# help needed about marriages in the embassy



## sammyb22 (Sep 18, 2010)

Hi

I got married to an Egyptian man last year in the Embassy so know all the procedures etc but i didnt add any conditions to the marriage contract! my friend will marry an Egyptian next month and i want to know if anyone can tell me what sort of conditions can go in the contract? i think its important to do this and i was silly not to

Please help!


----------



## DeadGuy (Jan 22, 2010)

I never been married and I'm not a lawyer, but for some reason I think she can put anything? I mean it's not the same fore everyone, so she can put anything that she thinks she'd need to worry about if anything went wrong? That is the point after all! To make sure things won't get ugly if anything went wrong!!

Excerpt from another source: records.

-- ==== Sys2Proof/Laws/PerInstr.lean ====
section
/-! SUPPORT. Facts about every instruction as syntax, one lemma per constructor. -/

namespace Sys2Proof.Laws.RoundTrip

/-- A well-formed instruction is read back from its encoding (R72, R77). -/
def Statement (i : Instr) : Prop := i.wf = true → decodeWord (encode i) = i

theorem cls : Statement .cls := fun _ => by decide

theorem ret : Statement .ret := fun _ => by decide

theorem jp (nnn : Addr) : Statement (.jp nnn) := fun _ => by
  simp [encode, decodeWord, dispatchTable, dispatch, Row.holds, SubTest.holds]

theorem jpV0 (nnn : Addr) : Statement (.jpV0 nnn) := fun _ => by
  simp [encode, decodeWord, dispatchTable, dispatch, Row.holds, SubTest.holds]

theorem call (nnn : Addr) : Statement (.call nnn) := fun _ => by
  simp [encode, decodeWord, dispatchTable, dispatch, Row.holds, SubTest.holds]

theorem ldVxK (x : Nibble) : Statement (.ldVxK x) := fun _ => by
  simp [encode, decodeWord, dispatchTable, dispatch, Row.holds, SubTest.holds]

theorem ldImm (x : Nibble) (kk : Byte) : Statement (.ldImm x kk) := fun _ => by
  simp [encode, decodeWord, dispatchTable, dispatch, Row.holds, SubTest.holds]

theorem ldReg (x : Nibble) (y : Nibble) : Statement (.ldReg x y) := fun _ => by
  simp [encode, decodeWord, dispatchTable, dispatch, Row.holds, SubTest.holds]

theorem addImm (x : Nibble) (kk : Byte) : Statement (.addImm x kk) := fun _ => by
  simp [encode, decodeWord, dispatchTable, dispatch, Row.holds, SubTest.holds]

theorem or (x : Nibble) (y : Nibble) : Statement (.or x y) := fun _ => by
  simp [encode, decodeWord, dispatchTable, dispatch, Row.holds, SubTest.holds]

theorem and (x : Nibble) (y : Nibble) : Statement (.and x y) := fun _ => by
  simp [encode, decodeWord, dispatchTable, dispatch, Row.holds, SubTest.holds]

theorem xor (x : Nibble) (y : Nibble) : Statement (.xor x y) := fun _ => by
  simp [encode, decodeWord, dispatchTable, dispatch, Row.holds, SubTest.holds]

theorem addReg (x : Nibble) (y : Nibble) : Statement (.addReg x y) := fun _ => by
  simp [encode, decodeWord, dispatchTable, dispatch, Row.holds, SubTest.holds]

theorem sub (x : Nibble) (y : Nibble) : Statement (.sub x y) := fun _ => by
  simp [encode, decodeWord, dispatchTable, dispatch, Row.holds, SubTest.holds]

theorem subn (x : Nibble) (y : Nibble) : Statement (.subn x y) := fun _ => by
  simp [encode, decodeWord, dispatchTable, dispatch, Row.holds, SubTest.holds]

theorem shr (x : Nibble) (y : Nibble) : Statement (.shr x y) := fun _ => by
  simp [encode, decodeWord, dispatchTable, dispatch, Row.holds, SubTest.holds]

theorem shl (x : Nibble) (y : Nibble) : Statement (.shl x y) := fun _ => by
  simp [encode, decodeWord, dispatchTable, dispatch, Row.holds, SubTest.holds]

theorem rnd (x : Nibble) (kk : Byte) : Statement (.rnd x kk) := fun _ => by
  simp [encode, decodeWord, dispatchTable, dispatch, Row.holds, SubTest.holds]

theorem drw (x : Nibble) (y : Nibble) (n : Nibble) : Statement (.drw x y n) := fun _ => by
  simp [encode, decodeWord, dispatchTable, dispatch, Row.holds, SubTest.holds]

theorem ldF (x : Nibble) : Statement (.ldF x) := fun _ => by
  simp [encode, decodeWord, dispatchTable, dispatch, Row.holds, SubTest.holds]

theorem ldVxDt (x : Nibble) : Statement (.ldVxDt x) := fun _ => by
  simp [encode, decodeWord, dispatchTable, dispatch, Row.holds, SubTest.holds]

theorem ldDtVx (x : Nibble) : Statement (.ldDtVx x) := fun _ => by
  simp [encode, decodeWord, dispatchTable, dispatch, Row.holds, SubTest.holds]

theorem ldStVx (x : Nibble) : Statement (.ldStVx x) := fun _ => by
  simp [encode, decodeWord, dispatchTable, dispatch, Row.holds, SubTest.holds]

theorem ldI (nnn : Addr) : Statement (.ldI nnn) := fun _ => by
  simp [encode, decodeWord, dispatchTable, dispatch, Row.holds, SubTest.holds]

theorem addI (x : Nibble) : Statement (.addI x) := fun _ => by
  simp [encode, decodeWord, dispatchTable, dispatch, Row.holds, SubTest.holds]

theorem seImm (x : Nibble) (kk : Byte) : Statement (.seImm x kk) := fun _ => by
  simp [encode, decodeWord, dispatchTable, dispatch, Row.holds, SubTest.holds]

theorem sneImm (x : Nibble) (kk : Byte) : Statement (.sneImm x kk) := fun _ => by
  simp [encode, decodeWord, dispatchTable, dispatch, Row.holds, SubTest.holds]

theorem seReg (x : Nibble) (y : Nibble) : Statement (.seReg x y) := fun _ => by
  simp [encode, decodeWord, dispatchTable, dispatch, Row.holds, SubTest.holds]

theorem sneReg (x : Nibble) (y : Nibble) : Statement (.sneReg x y) := fun _ => by
  simp [encode, decodeWord, dispatchTable, dispatch, Row.holds, SubTest.holds]

theorem skp (x : Nibble) : Statement (.skp x) := fun _ => by
  simp [encode, decodeWord, dispatchTable, dispatch, Row.holds, SubTest.holds]

theorem sknp (x : Nibble) : Statement (.sknp x) := fun _ => by
  simp [encode, decodeWord, dispatchTable, dispatch, Row.holds, SubTest.holds]

theorem bcd (x : Nibble) : Statement (.bcd x) := fun _ => by
  simp [encode, decodeWord, dispatchTable, dispatch, Row.holds, SubTest.holds]

theorem dump (x : Nibble) : Statement (.dump x) := fun _ => by
  simp [encode, decodeWord, dispatchTable, dispatch, Row.holds, SubTest.holds]

theorem load (x : Nibble) : Statement (.load x) := fun _ => by
  simp [encode, decodeWord, dispatchTable, dispatch, Row.holds, SubTest.holds]

/-- R75's table against the dispatch table: no row holds of a word of the former. -/
theorem nopUnmatched (w : Word) : Statement (.nopUnmatched w) := fun h => by
  have h : isUnmatched w = true := h
  obtain ⟨hu, -, -, hp, hk, hn, hop⟩ := fieldsOf_nat w
  have key : dispatch dispatchTable (fieldsOf w) = .nopUnmatched (fieldsOf w).op := by
    unfold isUnmatched at h
    simp only [← hu, ← hp, ← hk, ← hn] at h
    generalize fieldsOf w = f at h
    rcases nibble_cases f.u with e | e | e | e | e | e | e | e | e | e | e | e | e | e | e | e <;>
      simp [e] at h <;>
      simp only [dispatchTable, dispatch, Row.holds, SubTest.holds, e, List.cons_append, List.nil_append] <;>
      simp <;> simp only [← BitVec.toNat_inj] <;> first | (split_ifs <;> simp_all) | simp_all
  rw [hop] at key
  exact key

end Sys2Proof.Laws.RoundTrip
end

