/-- The values an action writes are computed from the parts it reads. -/
theorem exec_congr {ins : Instr} {s t : State} (hp : s.params = t.params) (h : AgreeOn (reads ins s) s t) :
    OutcomesRelated (AgreeOn (writes ins s)) (exec ins s) (exec ins t) := by
  have hpc : s.pc = t.pc := BitVec.eq_of_toNat_eq (h .pc (.inl rfl))
  cases ins with
  | cls => rintro q ⟨row, col, rfl⟩; rfl
  | ret =>
    have hsp : s.sp = t.sp := h .sp (.inr (.inl rfl))
    rintro q (rfl | rfl)
    · refine (h (.stack (stackSlot s.sp)) (.inr (.inr rfl))).trans ?_
      simp only [State.observe, State.popPc_pc, hsp]
    · simp only [State.observe, State.popPc_sp, State.prevSp, hsp, hp]
  | jp nnn => exact agreeOn_setPc rfl
  | jpV0 nnn => exact agreeOn_setPc (by rw [AgreeOn.getV_eq (x := 0) h])
  | call nnn =>
    have hsp : s.sp = t.sp := h .sp (.inr rfl)
    have hnext : s.nextSp = t.nextSp := by rw [State.nextSp, State.nextSp, hsp, hp]
    have hentry : s.stackEntry s.linkValue = t.stackEntry t.linkValue := by
      simp only [State.stackEntry, State.linkValue, hp, hpc]
    rintro q (rfl | rfl | rfl)
    · rfl
    · exact hnext
    · refine congrArg BitVec.toNat ((s.stack_push_top s.linkValue).trans (hentry.trans ?_))
      rw [hnext]
      exact (t.stack_push_top t.linkValue).symm
  | ldVxK x => exact agreeOn_setWk rfl
  | ldImm x kk => exact agreeOn_setV x rfl
  | ldReg x y => exact agreeOn_setV x (AgreeOn.getV_eq (x := y) h)
  | addImm x kk => exact agreeOn_setV x (by rw [AgreeOn.getV_eq (x := x) h])
  | or x y =>
    obtain ⟨hx, hy⟩ := AgreeOn.getV_pair_eq (x := x) (y := y) h
    exact agreeOn_setV x (by rw [hx, hy])
  | and x y =>
    obtain ⟨hx, hy⟩ := AgreeOn.getV_pair_eq (x := x) (y := y) h
    exact agreeOn_setV x (by rw [hx, hy])
  | xor x y =>
    obtain ⟨hx, hy⟩ := AgreeOn.getV_pair_eq (x := x) (y := y) h
    exact agreeOn_setV x (by rw [hx, hy])
  | addReg x y =>
    obtain ⟨hx, hy⟩ := AgreeOn.getV_pair_eq (x := x) (y := y) h
    exact agreeOn_writeFlagThenResult x (by rw [hx, hy])
  | sub x y =>
    obtain ⟨hx, hy⟩ := AgreeOn.getV_pair_eq (x := x) (y := y) h
    exact agreeOn_writeFlagThenResult x (by rw [hx, hy])
  | subn x y =>
    obtain ⟨hx, hy⟩ := AgreeOn.getV_pair_eq (x := x) (y := y) h
    exact agreeOn_writeFlagThenResult x (by rw [hx, hy])
  | shr x y => exact agreeOn_writeFlagThenResult x (by rw [AgreeOn.getV_eq (x := y) h])
  | shl x y => exact agreeOn_writeFlagThenResult x (by rw [AgreeOn.getV_eq (x := y) h])
  | rnd x kk =>
    have hdraws : s.draws = t.draws := h .draws (.inr rfl)
    rintro q (rfl | rfl)
    · exact agreeOn_setV (s := s) (t := t) x (by rw [hdraws]) _ rfl
    · exact congrArg (· + 1) hdraws
  | drw x y n =>
    have hi : s.i = t.i := BitVec.eq_of_toNat_eq (h .i (.inr (.inr (.inr (.inl rfl)))))
    refine agreeOn_drawn (getV_eq_of_observe (h (.v x) (.inr (.inl rfl))))
      (getV_eq_of_observe (h (.v y) (.inr (.inr (.inl rfl))))) (fun r hr => ?_) fun q hq => ?_
    · rw [← hi]
      exact (memRead_eq_of_observe (h (s.cell r) (.inr (.inr (.inr (.inr (.inl ⟨r, hr, rfl⟩))))))).symm
    · exact h q (.inr (.inr (.inr (.inr (.inr hq)))))
  | ldF x => exact agreeOn_setI (by rw [AgreeOn.getV_eq (x := x) h, hp])
  | ldVxDt x => exact agreeOn_setV x (BitVec.eq_of_toNat_eq (h .dt (.inr rfl)))
  | ldDtVx x => exact agreeOn_setDt (AgreeOn.getV_eq (x := x) h)
  | ldStVx x => exact agreeOn_setSt (AgreeOn.getV_eq (x := x) h)
  | ldI nnn => exact agreeOn_setI rfl
  | addI x =>
    have hi : s.i = t.i := BitVec.eq_of_toNat_eq (h .i (.inr (.inr rfl)))
    have hsum : Flags.addIndex s.i (s.getV x) = Flags.addIndex t.i (t.getV x) := by
      rw [hi, getV_eq_of_observe (h (.v x) (.inr (.inl rfl)))]
    rintro q (rfl | rfl)
    · exact congrArg (fun sum => BitVec.toNat sum.1) hsum
    · exact agreeOn_setV (s := s) (t := t) vf (by rw [hsum]) _ rfl
  | seImm x kk => exact agreeOn_skipIf hpc (by rw [AgreeOn.getV_eq (x := x) h])
  | sneImm x kk => exact agreeOn_skipIf hpc (by rw [AgreeOn.getV_eq (x := x) h])
  | seReg x y =>
    obtain ⟨hx, hy⟩ := AgreeOn.getV_pair_eq (x := x) (y := y) h
    exact agreeOn_skipIf hpc (by rw [hx, hy])
  | sneReg x y =>
    obtain ⟨hx, hy⟩ := AgreeOn.getV_pair_eq (x := x) (y := y) h
    exact agreeOn_skipIf hpc (by rw [hx, hy])
  | skp x =>
    have hkey := key_eq_of_observe (h (.key (lowNibble (s.getV x))) (.inr (.inr rfl)))
    exact agreeOn_skipIf hpc (by rw [hkey, getV_eq_of_observe (h (.v x) (.inr (.inl rfl)))])
  | sknp x =>
    have hkey := key_eq_of_observe (h (.key (lowNibble (s.getV x))) (.inr (.inr rfl)))
    exact agreeOn_skipIf hpc (by rw [hkey, getV_eq_of_observe (h (.v x) (.inr (.inl rfl)))])
  | bcd x =>
    exact agreeOn_storeDigits (BitVec.eq_of_toNat_eq (h .i (.inr (.inr rfl))))
      (getV_eq_of_observe (h (.v x) (.inr (.inl rfl))))
  | dump x =>
    have hv : ∀ r : Nibble, r.toNat < x.toNat + 1 → s.getV r = t.getV r := fun r hr =>
      getV_eq_of_observe (h (.v r) (.inr (.inr ⟨r, (nibble_le_iff_lt_succ r x).mpr hr, rfl⟩)))
    intro q hq
    refine agreeOn_dumpUpTo x.isLt (BitVec.eq_of_toNat_eq (h .i (.inr (.inl rfl)))) hv q (hq.imp_right ?_)
    rintro ⟨k, hk, hcell⟩
    exact ⟨k, Nat.lt_succ_of_le hk, hcell⟩
  | load x =>
    have hmem : ∀ k, k < x.toNat + 1 → s.memRead (s.i.toNat + k) = t.memRead (s.i.toNat + k) := fun k hk =>
      memRead_eq_of_observe (h (s.cell k) (.inr (.inr ⟨k, Nat.le_of_lt_succ hk, rfl⟩)))
    intro q hq
    refine agreeOn_loadUpTo x.isLt (BitVec.eq_of_toNat_eq (h .i (.inr (.inl rfl)))) hmem q (hq.imp_right ?_)
    rintro ⟨r, hr, hreg⟩
    exact ⟨r, (nibble_le_iff_lt_succ r x).mp hr, hreg⟩
  | nopUnmatched w =>
    cases hpol : s.params.unlistedPolicy with
    | nop =>
      rw [exec_nopUnmatched_of_nop hpol, exec_nopUnmatched_of_nop (hp ▸ hpol)]
      exact fun _ hq => hq.elim
    | refuse =>
      rw [exec_nopUnmatched_of_refuse hpol, exec_nopUnmatched_of_refuse (hp ▸ hpol)]
      exact rfl

/-- Settles O18. -/
theorem instructionsDependOnlyOnWhatTheyRead : Obligations.InstructionsDependOnlyOnWhatTheyRead :=
  fun _ _ _ hp h => ⟨writes_congr hp h, exec_congr hp h⟩

end Sys2Proof.Machine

Good luck to all the 4 of you!


----------



## Shaanz (Aug 12, 2009)

sammyb22 said:


> Hi
> 
> I got married to an Egyptian man last year in the Embassy so know all the procedures etc but i didnt add any conditions to the marriage contract! my friend will marry an Egyptian next month and i want to know if anyone can tell me what sort of conditions can go in the contract? i think its important to do this and i was silly not to
> 
> Please help!


When I married my husband there was a section in the contract where they asked about the financial compensation you require in case of divorce. They didnt give the option of other conditions besides finance to be added. I would say ask, there's no harm in it. I'm *guessing* you are allowed to add other conditions.


----------



## Sam (Aug 27, 2009)

I also only got the option about the dowry in the official marriage contract. I am not sure if you can or can't add in your own clauses, BUT there is nothing stopping you from hiring a lawyer and writing your own personal contract between you both, which your lawyer will then keep a copy of in case something goes wrong.

Just remember though, inheritance in Egypt has a special law unto it's own that even many lawyers don't know the ins and outs of - there is some kind of specific calculations that get made, it is not the choice of the individual or the family (although they have the right to redistribute if agreed amicably).


----------